Главная | Обратная связь | Поможем написать вашу работу!
МегаЛекции

Влечение к смерти




Примеры, которые мы уже разобрали, не случайно столь просты; напоследок давайте рассмотрим сцену, в которой хичкоковский монтаж является частью более сложного целого. Это сцена из " Саботажа", где Сильвия Сидни убивает Оскара Гомолку. Двое героев вместе ужинают дома; незадолго до этого узнав, что ее муж, Оскар – " саботажник", повинный в смерти ее младшего брата, который взорвался вместе со своим автобусом, Сильвия все еще пребывает в шоке. Когда она ставит на стол поднос с овощами, лежащий на подносе нож словно притягивает ее. Как будто ее рука против ее воли принуждена схватить его; в конце концов она все же не решается. Оскар, поддерживавший до этого обыденную, пустую застольную беседу, понимает, что нож гипнотизирует Сильвию, и это – прямая угроза ему. Он встает и, огибая стол, подходит к ней. Когда они стоят лицом к лицу, он протягивает руку к ножу, но она, не дав ему завершить жеста, хватает нож. Камера подъезжает ближе, показывая только их лица и плечи, так что рук не видно. Внезапно Оскар падает, испустив короткий крик – нам непонятно, Сильвия ли ударила его, или он сам в суицидальном порыве бросился на нож.

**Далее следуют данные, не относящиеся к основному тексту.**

-- ==== Sys2Proof/Machine/Harrow.lean ====
section
/-! DEFINITION. Harrow (spec/13_faults_and_watchdog.md R370–R382): reports, actions, holds, the end of a cause, quiet periods
and software clears; and the settling of the faults that a step raised (log 12). -/

namespace Sys2Proof.Machine

/-- The faults whose cause is a condition that lasts (R373); the others are events. -/
def lastingIds : List Nat :=
  [0x02, 0x03, 0x04, 0x08, 0x0A, 0x0B, 0x22, 0x29, 0x40, 0x42, 0x44, 0x4E, 0x53, 0x54, 0x58, 0x59, 0x5A, 0x5B, 0x60, 0x62,
   0x75, 0x79, 0x83, 0x85, 0x98, 0xBB]

/-- GLN_s_STATUS.STATE, and its code of a stream in FAULTED (R317). -/
def State.glnState (s : State) (g : Nat) : Nat := s.f (R.GLN_STATUS g) F.GLN_STATUS_STATE
def glnFaulted : Nat := 5

/-- A known chemistry of the link differs from that of the VALID profile (R200). -/
def State.chemClash (s : State) (i : Nat) : Bool :=
  let c := s.f (R.PACK_LINK_STATUS i) F.PACK_LINK_STATUS_CHEM
  c != 0 && s.profValid i && c != leAt (s.pack i).prof 6 1

/-- A pack's zone temperature lies 2.0 °C inside its charge or discharge window (R327). -/
def State.tempInside (s : State) (i : Nat) (dsg : Bool) : Bool :=
  let t := toSigned 16 (s.f (R.PACK_TEMP i) F.PACK_TEMP_T_ZONE)
  let lo := if dsg then s.f (R.ENV_PACK_TDSG i) F.ENV_PACK_TDSG_TDSG_LO else s.f (R.ENV_PACK_TCHG i) F.ENV_PACK_TCHG_TCHG_LO
  let hi := if dsg then s.f (R.ENV_PACK_TDSG i) F.ENV_PACK_TDSG_TDSG_HI else s.f (R.ENV_PACK_TCHG i) F.ENV_PACK_TCHG_TCHG_HI
  decide (toSigned 16 lo + 20 ≤ t ∧ t ≤ toSigned 16 hi - 20)

/-- Whether the cause of an instance is present (R373): read off the state where State holds the condition, else the flag of
the report, which for an event lasts until the next tick. -/
def State.causePresent (s : State) (id inst : Nat) : Bool :=
  let h := s.hrwInst id inst
  if id = 0x83 then s.flag (R.COORD_STATUS inst) F.COORD_STATUS_STALL
  else if id = 0x85 then s.flag (R.COORD_STATUS inst) F.COORD_STATUS_SPEED_ERR
  else if id = 0x60 then s.f R.FAB_STATUS F.FAB_STATUS_STATE != 2
  else if id = 0x53 then !s.profValid inst
  else if id = 0x54 then (s.pack inst).ntcBad
  else if id = 0x40 then s.f (R.PACK_LINK_STATUS inst) F.PACK_LINK_STATUS_STATE == 3
  else if id = 0x42 then s.chemClash inst
  else if id = 0x44 then (s.pack inst).dsgOff
  else if id = 0x4E then s.f (R.CAN_STATUS inst) F.CAN_STATUS_STATE == 2
  else if id = 0x02 then s.sys.refLost
  else if id = 0x75 then h.st != .clear && decide (s.portOvMv inst < s.supV (3 + inst))
  else if id = 0x98 then s.glnState inst == glnFaulted
  else if id = 0xBB then s.sys.bootBad
  else if id = 0x5B then h.st != .clear && !s.tempInside inst (leAt h.record 8 1 == 1)
  else if lastingIds.contains id then h.cause
  else h.st != .clear && h.tick == s.tick && h.cause

/-- HRW_INST.STATE codes. -/
def HrwState.code : HrwState → Nat
  | .clear => 0
  | .active => 1
  | .quiet => 2
  | .locked => 3
  | .safe => 4

/-- The effective FAULT_N bit (R375). -/
def State.effFaultN (s : State) (id : Nat) : Bool :=
  decide (3 ≤ s.effClass id) || s.flag (R.HRW_ID_CFG id) F.HRW_ID_CFG_FAULT_N

/-- The actions of R375, with the class and the state entered; `lockout`: the entry into LOCKED from QUIET (R378). -/
def State.hrwActions (s : State) (id inst cls entered : Nat) (record : List Byte) (lockout : Bool) : State :=
  let c := R.HRW_ID_CFG id
  let notify := s.flag c F.HRW_ID_CFG_NOTIFY
  let rec_ := lockout || decide (2 ≤ cls) || s.flag c F.HRW_ID_CFG_RECORD
  let pin := lockout || decide (3 ≤ cls) || s.flag c F.HRW_ID_CFG_FAULT_N
  let s := if notify then (s.event 1 0 (id + 256 * inst + 4096 * cls) record).setGlb 1 else s
  if rec_ then
    s.bbQueue 1 cls (leBytes 2 (id + 256 * inst) ++
      [BitVec.ofNat 8 (boolNat notify + 2 + 4 * boolNat pin + 16 * entered), 0#8] ++ padTo 16 record)
  else s

/-! Holds (R373). -/

/-- The units that an instance names enter their hold at once. -/
def State.holdUnit (s : State) (id inst : Nat) : State :=
  let h := s.hrwInst id inst
  let stages := s.unitStages id inst
  let ran := stages.any s.stageRuns
  let s := stages.foldl (fun s n => s.tripStage n) s
  let s := if ran then s.trigReval 0x0004 else s
  if unitCharge id h ∧ inst < 4 then s.lockCharge inst
  else if unitPack id h ∧ inst < 4 then
    match s.seriesOf (8 + inst) with
    | some w => s.forceOpen w
    | none => s
  else if (id = 0x61 ∨ id = 0x62 ∨ id = 0x67) ∧ inst < 3 then s.loseSupply inst supFault true
  else if (id = 0x63 ∨ id = 0x64 ∨ id = 0x68) ∧ inst < 12 then s.forceOpen inst
  else if 0x70 ≤ id ∧ id < 0x80 ∧ inst < 3 then s.enterErrorRecovery inst
  else
    match unitPair id h with
    | some p => if s.pairState p = ringActive then s.setPairState p ringStalled 0 else s
    | none => s

/-- The SERIES switch of a pack that nothing holds waits for dispatch. -/
def State.freeSeries (s : State) (i : Nat) : State :=
  match s.seriesOf (8 + i) with
  | some w => if s.heldPack i then s else s.setPsw w { s.psw w with forced := (s.psw w).hold }
  | none => s

/-- The units that an instance named return, where nothing else holds them (R377, R379): TRIPPED stages to READY, LOCKED stages
to IDENT, a LOCKED charge function to STOPPED, a pack and its switch to dispatch, an input in FAULT to ABSENT once in range,
stages held by the fabric to IDENT. -/
def State.releaseUnit (s : State) (id inst : Nat) (h : HrwInst) : State :=
  let s := (s.unitStages id inst).foldl (fun s n =>
    if s.stageState n = stLocked ∧ ¬ s.lockedStage n then s.setStageState n stIdent
    else if s.stageState n = stTripped ∧ ¬ s.heldStage n then s.setStageState n stReady
    else s) s
  if id = 0x5B ∧ inst < 4 then (s.freeSeries inst).unlockCharge inst
  else if unitCharge id h ∧ inst < 4 then s.unlockCharge inst
  else if unitPack id h ∧ inst < 4 then s.freeSeries inst
  else if (id = 0x61 ∨ id = 0x62 ∨ id = 0x67) ∧ inst < 3 then
    s.supRecover inst
  else if (id = 0x63 ∨ id = 0x64 ∨ id = 0x68) ∧ inst < 12 then
    let s := if s.heldSwitch inst then s else s.setPsw inst { s.psw inst with forced := (s.psw inst).hold }
    match (if s.pswRole inst = 1 then supOfNode (s.pswA inst) else none) with
    | some x => s.supRecover x
    | none => s
  else if id = 0x60 then s.each (List.range 8) (fun n s => s.startIdent n)
  else if 0x70 ≤ id ∧ id < 0x80 ∧ inst < 3 then
    if s.conn inst = cnErrorRecovery ∧ (s.port inst).recDone ∧ ¬ s.heldPort inst then s.enterUnattached inst else s
  else s

/-- An instance enters LOCKED; a stage that it stopped enters LOCKED of R120 (R378). -/
def State.lockUnit (s : State) (id inst : Nat) : State :=
  (s.unitStages id inst).foldl (fun s n => if s.stageState n = stTripped then s.setStageState n stLocked else s) s

/-- A further report of ENV_PACK_TEMP may name the other window: the hold moves with it (R327). -/
def State.rehold (s : State) (id inst : Nat) (old : HrwInst) : State :=
  let h := s.hrwInst id inst
  if id ≠ 0x5B ∨ unitPack id old = unitPack id h ∨ 4 ≤ inst then s
  else if unitPack id h then s.holdUnit id inst else (s.freeSeries inst).holdUnit id inst

/-! Reports (R377). -/

/-- One report of a fault to Harrow. -/
def State.report (s : State) (id inst : Nat) (record : List Byte) : State :=
  if (defaultClass id).isNone then s
  else
    let h := { s.hrwInst id inst with occur := min 255 ((s.hrwInst id inst).occur + 1), cause := true, tick := s.tick,
                                      record := padTo 16 record }
    let cls := s.effClass id
    let s := (s.setF R.HRW_STATUS F.HRW_STATUS_LAST_ID id).setF R.HRW_STATUS F.HRW_STATUS_LAST_INST inst
    let s := if 2 ≤ cls then s.noteEvent 8 0 else s
    let s := if 1 ≤ cls then s.noteIdle .fault else s
    match h.st with
    | .clear =>
      if cls = 0 then (s.setHrw id inst h).hrwActions id inst 0 0 record false
      else if cls = 4 then
        let s := (s.setHrw id inst { h with st := .safe, cls := 4 }).hrwActions id inst 4 4 record false
        if s.safeOn then s else s.safeAction id inst
      else
        let s := (s.setHrw id inst { h with st := .active, cls := cls }).hrwActions id inst cls 1 record false
        if cls = 1 then s else s.holdUnit id inst
    | .active =>
      if cls = 4 then
        let s := (s.setHrw id inst { h with st := .safe, cls := 4 }).hrwActions id inst 4 4 record false
        if s.safeOn then s else s.safeAction id inst
      else (s.setHrw id inst h).rehold id inst (s.hrwInst id inst)
    | .quiet =>
      if cls = 4 then
        let s := (s.setHrw id inst { h with st := .safe, cls := 4 }).hrwActions id inst 4 4 record false
        if s.safeOn then s else s.safeAction id inst
      else (s.setHrw id inst { h with st := .active }).rehold id inst (s.hrwInst id inst)
    | .locked => s.setHrw id inst h
    | .safe => s.setHrw id inst h

/-- The faults raised so far are reported, in order. -/
def State.settleRound (s : State) : State :=
  s.raised.foldl (fun s r => s.report r.id r.inst r.record) { s with raised := [] }

def State.settleN (s : State) : Nat → State
  | 0 => { s with raised := [] }
  | n + 1 => if s.raised.isEmpty then s else (s.settleRound).settleN n

/-- The faults of a step take their effect at its end: at most six rounds, since a report may raise further faults (log 12). -/
def State.settle (s : State) : State := s.settleN 6

/-! The end of a cause, quiet periods, software clears (R377–R379). -/

/-- QUIET of an ID in cycles: 10 ms units, 0 as 1, above 6,000 as 6,000. -/
def State.quietCycles (s : State) (id : Nat) : Nat :=
  min 6000 (max 1 (s.f (R.HRW_ID_CFG id) F.HRW_ID_CFG_QUIET)) * 2000000

/-- An ACTIVE instance whose cause is gone passes on (R377). -/
def State.passOn (s : State) (id inst : Nat) : State :=
  let h := s.hrwInst id inst
  if s.causePresent id inst ∨ h.st ≠ .active then s
  else if h.cls = 1 then s.setHrw id inst { h with st := .clear }
  else if h.cls = 2 then s.setHrw id inst { h with st := .quiet, quietAt := s.cyc + s.quietCycles id }
  else (s.setHrw id inst { h with st := .locked }).lockUnit id inst

/-- The condition behind a fault has ended (R377); an event's ends with the tick of its report (R373). -/
def State.causeGone (s : State) (id inst : Nat) : State :=
  let h := s.hrwInst id inst
  let t := s.setHrw id inst { h with cause := h.cause && !(lastingIds.contains id) && h.tick == s.tick }
  if t.causePresent id inst then s.setHrw id inst { h with cause := true } else t.passOn id inst

/-- At a tick the instances pass on whose cause the state shows to be gone, events among them (R373); a pack's zone temperature has its own
evaluation (R327). -/
def State.endCauses (s : State) : State :=
  s.hrw.foldl (fun s p => if p.1 / 16 = 0x5B then s else s.passOn (p.1 / 16) (p.1 % 16)) s

/-- The recoveries of the window (R378). -/
def State.recentRecov (s : State) (h : HrwInst) : List Nat :=
  let win := max 1 (s.f R.HRW_RECOVERY F.HRW_RECOVERY_REC_WIN) * 60 * 200000000
  h.recov.filter (fun t => decide (s.cyc < t + win))

/-- The quiet period of an instance ends (R377, R378). -/
def State.quietEnd (s : State) (id inst : Nat) : State :=
  let h := s.hrwInst id inst
  if h.st = .quiet ∧ h.quietAt ≤ s.cyc then
    let r := s.recentRecov h
    if r.length < max 1 (s.f R.HRW_RECOVERY F.HRW_RECOVERY_REC_LIMIT) then
      (s.setHrw id inst { h with st := .clear, recov := s.cyc :: r }).releaseUnit id inst h
    else
      let s := s.setHrw id inst { h with st := .locked, recov := r }
      (s.lockUnit id inst).hrwActions id inst 3 3 h.record true
  else s

/-- The refusal cause of a software clear; 0 where it is accepted (R379). -/
def State.clearCause (s : State) (id inst : Nat) : Nat :=
  let h := s.hrwInst id inst
  let latched := id == 0x50 || id == 0x51 || id == 0x54
  if id = 0 ∨ 0xC0 ≤ id then 5
  else if h.st ≠ .locked ∧ h.st ≠ .safe then 1
  else if s.causePresent id inst then 2
  else if latched && !s.flag (R.PACK_CHG_FAULT inst) F.PACK_CHG_FAULT_SEEN then 3
  else if latched && !(s.profValid inst && pfNormal (s.pack inst).prof (s.zoneOf inst)) then 4
  else 0

/-- A software clear (R379, R188): refused with its cause, or the instance passes to CLEAR with its history emptied, its unit
is released, a latch is emptied, and the Safe-state lifts when no instance is SAFE (R380). -/
def State.softClear (s : State) (id inst : Nat) : State × Nat :=
  let c := s.clearCause id inst
  if c = 3 ∨ c = 4 then (s.hwSet (R.PACK_CHG_STATUS inst) F.PACK_CHG_STATUS_CLR_REFUSED 1, c)
  else if c ≠ 0 then (s, c)
  else
    let h := s.hrwInst id inst
    let s := s.setHrw id inst { h with st := .clear, recov := [] }
    let s := if (id = 0x50 ∨ id = 0x51 ∨ id = 0x54) ∧ s.f (R.PACK_CHG_FAULT inst) F.PACK_CHG_FAULT_CAUSE = id then
        s.emptyLatch inst else s
    if h.st = .safe then (if s.anySafe then (s, 0) else (s.safeLift.releaseSupplies, 0))
    else (s.releaseUnit id inst h, 0)

/-- FAULT_N is driven low (R382): by an instance, by a Safe-state, by a reset, and until Headland has loaded Harrow's
configuration (log 21). -/
def State.pinFaultN (s : State) : Bool :=
  s.hrw.any (fun p =>
      match p.2.st with
      | .active => s.effFaultN (p.1 / 16)
      | .quiet => s.effFaultN (p.1 / 16)
      | .locked => true
      | .safe => true
      | .clear => false)
    || s.safeOn || s.sys.power != .on || (s.sys.starting && decide (s.f R.GLB_STATUS F.GLB_STATUS_STEP < 3))

/-- HB_EN_g is driven high (R121). -/
def State.pinHbEn (s : State) (g : Nat) : Bool :=
  s.f R.FAB_STATUS F.FAB_STATUS_STATE == 2 && !s.anySafe && !s.safeOn && !s.groupHeld g && s.sys.power == .on

/-- ALIVE carries its square wave (R383). -/
def State.pinAlive (s : State) : Bool :=
  s.runReady && s.sys.power == .on && !s.sys.grace && !s.sys.refLost
    && !(s.safeOn && s.flag R.HRW_PIN_CFG F.HRW_PIN_CFG_ALIVE_SAFE)

/-! How a command's meaning is put together. -/

/-- The effect of a command on the powered block, with the faults it raised settled; while the block is in FALLOW, in SHIP or
held in reset it takes no command but those that wake or reset it. -/
def State.act (s : State) (g : State → State) : Host.Outcome State Fault Refusal :=
  if s.sys.power = .on then .next (g s).settle else .next s

end Sys2Proof.Machine
end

Прежде всего заслуживает внимания то, как из пересечения двух угрожающих жестов возникает акт убийства. И Сильвия, бросающаяся вперед с ножом, и Оскар, кидающийся на нож, подпадают под лакановское определение угрожающего жеста: это не прерванный жест, т. е. жест, который должен был быть завершен, но остановлен извне. Напротив, это тот жест, который с самого начала не предполагал завершения, который не должен был достичь финала. Сама структура угрожающего жеста, таким образом – структура театрального, истерического действия, разорванный жест, препятствующий самому себе; жест, незавершенный не по вине некой внешней помехи, а потому, что сам он выражает противоречивое, конфликтующее с самим собою желание – в нашем случае Желание Сильвии ударить Оскара и в то же время запрет на исполнение этого желания. Движение Оскара (когда, догадавшись о ее намерениях, он идет навстречу ей) тоже противоречиво, разорвано на его желание (" самосохранения" ) отнять у нее нож и успокоить ее, и его же " мазохистское" желание броситься на нож, обусловленное давящим чувством вины. Значит, успешное действие (убийство Оскара) вытекает из встречи двух ошибочных, противоречивых, расколотых желаний. Ее желание ударить его сталкивается с его желанием быть наказанным и, в пределе, убитым. Разумеется, Оскар подходит к Сильвии, чтобы защититься, но это движение поддерживается в то же время его желанием смерти, так что, в конце концов, неважно, кто из двоих " действительно" совершил роковой жест (она ударила его или он бросился на лезвие? ). " Убийство" происходит из пересечения, совпадения его и ее желаний.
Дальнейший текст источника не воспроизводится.